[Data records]
/-- What a register or port operation on handle `h` leaves alone: the other handle, the handle but for its cache, the
lines, the phase and the session; the chip-select line of `h` ends deselected (40_register_driver.md R86). -/
def HandleFrame (h : Handle) (s t : State) : Prop :=
  HandleKept (s.handle h) (t.handle h) ∧ (t.handle h).cslvl = .high ∧
    t.handle (otherHandle h) = s.handle (otherHandle h) ∧ LinesKept s t ∧ SessionKept s t

/-- The state in which a caller operation makes its first transport call, to the chip of `h`: the operation has begun,
the transport is acquired and the chip selected (40_register_driver.md R85). -/
def atFirstCall (h : Handle) (s : State) : State := State.select h { s with busy := true }

/-! ### Invariants -/

/-- A handle after `init` is whole: its arguments are there and its line is an output held high (10_state.md R46). -/
def HandleReady (x : HandleState) : Prop :=
  x.init = true → x.transport = .present ∧ x.cs.isSome = true ∧ x.cscfg = .outputHigh ∧ x.cslvl = .high

/-- Nothing is in progress between operations (10_state.md R36, 92_eei_decisions.md D34). -/
def Quiet (s : State) : Prop := s.busy = false ∧ s.phase = .idle

/-- Every memory is in canonical form. -/
def MemoriesCanonical (s : State) : Prop :=
  s.buf.wf ∧ match s.env.model with
    | .free => True
    | .ideal e => e.rom.wf

/-- The fields of a chip-select line are what the trace's events left, and its reference is there (10_state.md R19). -/
def ChipSelectsFollowTrace (s : State) : Prop :=
  ∀ h, (s.handle h).cs.isSome = true ∧
    (s.handle h).cslvl = s.trace.foldl (csLevelAfter h) .unknown ∧
    (s.handle h).cscfg = s.trace.foldl (csStateAfter h) .unconfigured

/-- An operation of the bus controller or the header parser. -/
def isBusOperation : Instr → Bool
  | .readByte _ | .writeByte _ _ | .readBytes _ _ _ | .readInfo _ => true
  | .wrFrame _ _ _ _ | .rdFrame _ _ _ | .init _ _ _ _ | .destroy _ | .writeReg _ _ _ | .readReg _ _ _
  | .setPortMode _ _ _ | .writePin _ _ _ _ | .writePort _ _ _ | .readPin _ _ _ | .readPort _ _
  | .isConnected _ => false

/-- What an instruction asks of the state and its operands, so that it runs (60_exceptions.md R128, R127). -/
def Runs (s : State) : Instr → Prop
  | .init h chip _ _ =>
    chip.toNat < 8 ∧ (s.handle h).init = false ∧ ∃ v, (s.params.verifyReg, v) ∈ initWrites s.params
  | .writePin _ pin _ value => pin.toNat < 8 ∧ value.toNat < 2
  | .readPin _ pin _ => pin.toNat < 8
  | .readBytes _ len _ => len < 2 ^ s.params.lenWidth
  | .wrFrame _ _ _ _ | .rdFrame _ _ _ | .destroy _ | .writeReg _ _ _ | .readReg _ _ _ | .setPortMode _ _ _
  | .writePort _ _ _ | .readPort _ _ | .isConnected _ | .readByte _ | .writeByte _ _ | .readInfo _ => True

end Sys2Proof
end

* **PROBLEM DETAILS**
The answer should hold the lines from the one containing "def Quiet (s" through the end of the entries above, set down exactly, with both ends included.

* **ANSWER AREA**
def Quiet (s : State) : Prop := s.busy = false ∧ s.phase = .idle

/-- Every memory is in canonical form. -/
def MemoriesCanonical (s : State) : Prop :=
  s.buf.wf ∧ match s.env.model with
    | .free => True
    | .ideal e => e.rom.wf

/-- The fields of a chip-select line are what the trace's events left, and its reference is there (10_state.md R19). -/
def ChipSelectsFollowTrace (s : State) : Prop :=
  ∀ h, (s.handle h).cs.isSome = true ∧
    (s.handle h).cslvl = s.trace.foldl (csLevelAfter h) .unknown ∧
    (s.handle h).cscfg = s.trace.foldl (csStateAfter h) .unconfigured

/-- An operation of the bus controller or the header parser. -/
def isBusOperation : Instr → Bool
  | .readByte _ | .writeByte _ _ | .readBytes _ _ _ | .readInfo _ => true
  | .wrFrame _ _ _ _ | .rdFrame _ _ _ | .init _ _ _ _ | .destroy _ | .writeReg _ _ _ | .readReg _ _ _
  | .setPortMode _ _ _ | .writePin _ _ _ _ | .writePort _ _ _ | .readPin _ _ _ | .readPort _ _
  | .isConnected _ => false

/-- What an instruction asks of the state and its operands, so that it runs (60_exceptions.md R128, R127). -/
def Runs (s : State) : Instr → Prop
  | .init h chip _ _ =>
    chip.toNat < 8 ∧ (s.handle h).init = false ∧ ∃ v, (s.params.verifyReg, v) ∈ initWrites s.params
  | .writePin _ pin _ value => pin.toNat < 8 ∧ value.toNat < 2
  | .readPin _ pin _ => pin.toNat < 8
  | .readBytes _ len _ => len < 2 ^ s.params.lenWidth
  | .wrFrame _ _ _ _ | .rdFrame _ _ _ | .destroy _ | .writeReg _ _ _ | .readReg _ _ _ | .setPortMode _ _ _
  | .writePort _ _ _ | .readPort _ _ | .isConnected _ | .readByte _ | .writeByte _ _ | .readInfo _ => True

end Sys2Proof
end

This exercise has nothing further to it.